We are afraid to put men to live and trade each on his own private stock of reason; because we suspect that this stock of reason in each man is small, and that the individuals would do better to avail themselves of the general bank and capital of nations, and of ages. Many of our men of speculation [thinkers], instead of exploding general prejudices, employ their sagacity to discover the latent wisdom which prevails in them. If they find what they seek, and they seldom fail, they think it more wise to continue the prejudice, with the reason involved, than to cast away the coat of prejudice, and to leave nothing but the naked reason; because prejudice, with its reason, has a motive to give action to that reason, and an affection which will give it permanence.
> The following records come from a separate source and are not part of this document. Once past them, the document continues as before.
-- ==== Sys2Proof/Laws/State.lean ====
section
/-! SUPPORT. What each named update of the state leaves as it was: one lemma for each update and each field it
does not write, for simp. -/

namespace Sys2Proof.Machine

variable (s : State)

/-! ### raise -/

@[simp] theorem raise_clock (c : Cause) : (raise c s).clock = s.clock := rfl
@[simp] theorem raise_inletHeld (c : Cause) : (raise c s).inletHeld = s.inletHeld := rfl
@[simp] theorem raise_decode (c : Cause) : (raise c s).decode = s.decode := rfl
@[simp] theorem raise_outlet (c : Cause) : (raise c s).outlet = s.outlet := rfl
@[simp] theorem raise_reads (c : Cause) : (raise c s).reads = s.reads := rfl
@[simp] theorem raise_heldTags (c : Cause) : (raise c s).heldTags = s.heldTags := rfl
@[simp] theorem raise_returned (c : Cause) : (raise c s).returned = s.returned := rfl
@[simp] theorem raise_sent (c : Cause) : (raise c s).sent = s.sent := rfl
@[simp] theorem raise_encoder (c : Cause) : (raise c s).encoder = s.encoder := rfl
@[simp] theorem raise_strobe (c : Cause) : (raise c s).strobe = s.strobe := rfl
@[simp] theorem raise_tracker (c : Cause) : (raise c s).tracker = s.tracker := rfl
@[simp] theorem raise_ring (c : Cause) : (raise c s).ring = s.ring := rfl
@[simp] theorem raise_maps (c : Cause) : (raise c s).maps = s.maps := rfl
@[simp] theorem raise_table (c : Cause) : (raise c s).table = s.table := rfl
@[simp] theorem raise_list (c : Cause) : (raise c s).list = s.list := rfl
@[simp] theorem raise_ringUnit (c : Cause) : (raise c s).ringUnit = s.ringUnit := rfl
@[simp] theorem raise_acq (c : Cause) : (raise c s).acq = s.acq := rfl
@[simp] theorem raise_mailbox (c : Cause) : (raise c s).mailbox = s.mailbox := rfl
@[simp] theorem raise_profile (c : Cause) : (raise c s).profile = s.profile := rfl
@[simp] theorem raise_counters (c : Cause) : (raise c s).counters = s.counters := rfl
@[simp] theorem raise_resetLine (c : Cause) : (raise c s).resetLine = s.resetLine := rfl
@[simp] theorem raise_choices (c : Cause) : (raise c s).choices = s.choices := rfl
@[simp] theorem raise_choiceCount (c : Cause) : (raise c s).choiceCount = s.choiceCount := rfl
@[simp] theorem raise_pending (c : Cause) : (raise c s).pending = s.pending := rfl

/-! ### bump -/

@[simp] theorem bump_clock (k : Counter) : (bump k s).clock = s.clock := rfl
@[simp] theorem bump_inletHeld (k : Counter) : (bump k s).inletHeld = s.inletHeld := rfl
@[simp] theorem bump_decode (k : Counter) : (bump k s).decode = s.decode := rfl
@[simp] theorem bump_outlet (k : Counter) : (bump k s).outlet = s.outlet := rfl
@[simp] theorem bump_reads (k : Counter) : (bump k s).reads = s.reads := rfl
@[simp] theorem bump_heldTags (k : Counter) : (bump k s).heldTags = s.heldTags := rfl
@[simp] theorem bump_returned (k : Counter) : (bump k s).returned = s.returned := rfl
@[simp] theorem bump_sent (k : Counter) : (bump k s).sent = s.sent := rfl
@[simp] theorem bump_encoder (k : Counter) : (bump k s).encoder = s.encoder := rfl
@[simp] theorem bump_strobe (k : Counter) : (bump k s).strobe = s.strobe := rfl
@[simp] theorem bump_tracker (k : Counter) : (bump k s).tracker = s.tracker := rfl
@[simp] theorem bump_ring (k : Counter) : (bump k s).ring = s.ring := rfl
@[simp] theorem bump_maps (k : Counter) : (bump k s).maps = s.maps := rfl
@[simp] theorem bump_table (k : Counter) : (bump k s).table = s.table := rfl
@[simp] theorem bump_list (k : Counter) : (bump k s).list = s.list := rfl
@[simp] theorem bump_ringUnit (k : Counter) : (bump k s).ringUnit = s.ringUnit := rfl
@[simp] theorem bump_acq (k : Counter) : (bump k s).acq = s.acq := rfl
@[simp] theorem bump_mailbox (k : Counter) : (bump k s).mailbox = s.mailbox := rfl
@[simp] theorem bump_attention (k : Counter) : (bump k s).attention = s.attention := rfl
@[simp] theorem bump_profile (k : Counter) : (bump k s).profile = s.profile := rfl
@[simp] theorem bump_resetLine (k : Counter) : (bump k s).resetLine = s.resetLine := rfl
@[simp] theorem bump_choices (k : Counter) : (bump k s).choices = s.choices := rfl
@[simp] theorem bump_choiceCount (k : Counter) : (bump k s).choiceCount = s.choiceCount := rfl
@[simp] theorem bump_pending (k : Counter) : (bump k s).pending = s.pending := rfl

/-! ### setClock -/

@[simp] theorem setClock_inletHeld (t : Nat) : (setClock t s).inletHeld = s.inletHeld := rfl
@[simp] theorem setClock_decode (t : Nat) : (setClock t s).decode = s.decode := rfl
@[simp] theorem setClock_outlet (t : Nat) : (setClock t s).outlet = s.outlet := rfl
@[simp] theorem setClock_reads (t : Nat) : (setClock t s).reads = s.reads := rfl
@[simp] theorem setClock_heldTags (t : Nat) : (setClock t s).heldTags = s.heldTags := rfl
@[simp] theorem setClock_returned (t : Nat) : (setClock t s).returned = s.returned := rfl
@[simp] theorem setClock_sent (t : Nat) : (setClock t s).sent = s.sent := rfl
@[simp] theorem setClock_encoder (t : Nat) : (setClock t s).encoder = s.encoder := rfl
@[simp] theorem setClock_tracker (t : Nat) : (setClock t s).tracker = s.tracker := rfl
@[simp] theorem setClock_ring (t : Nat) : (setClock t s).ring = s.ring := rfl
@[simp] theorem setClock_maps (t : Nat) : (setClock t s).maps = s.maps := rfl
@[simp] theorem setClock_table (t : Nat) : (setClock t s).table = s.table := rfl
@[simp] theorem setClock_list (t : Nat) : (setClock t s).list = s.list := rfl
@[simp] theorem setClock_ringUnit (t : Nat) : (setClock t s).ringUnit = s.ringUnit := rfl
@[simp] theorem setClock_acq (t : Nat) : (setClock t s).acq = s.acq := rfl
@[simp] theorem setClock_mailbox (t : Nat) : (setClock t s).mailbox = s.mailbox := rfl
@[simp] theorem setClock_attention (t : Nat) : (setClock t s).attention = s.attention := rfl
@[simp] theorem setClock_profile (t : Nat) : (setClock t s).profile = s.profile := rfl
@[simp] theorem setClock_counters (t : Nat) : (setClock t s).counters = s.counters := rfl
@[simp] theorem setClock_resetLine (t : Nat) : (setClock t s).resetLine = s.resetLine := rfl
@[simp] theorem setClock_choices (t : Nat) : (setClock t s).choices = s.choices := rfl
@[simp] theorem setClock_choiceCount (t : Nat) : (setClock t s).choiceCount = s.choiceCount := rfl
@[simp] theorem setClock_pending (t : Nat) : (setClock t s).pending = s.pending := rfl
Prejudice is of ready application in the emergency; it previously [earlier] engages the mind in a steady course of wisdom and virtue, and does not leave the man hesitating in the moment of decision, sceptical, puzzled, and unresolved. Prejudice renders a man's virtue his habit; and not a series of unconnected acts. Through just prejudice, his duty becomes part of his nature.


The need for prejudice

The point being made is that we cannot judge every case on its merits the moment it presents itself to us. This is the fallacy of situational ethics, an ethics without absolutes. It atomizes every event as a unique item and requires you to re-invent the moral wheel each time. You simply cannot do that. So many problems present themselves to us "in the emergency" - to use Burke's phrase. Particularly these "emergencies" occur with regard to honesty - either truth telling or sexual honesty.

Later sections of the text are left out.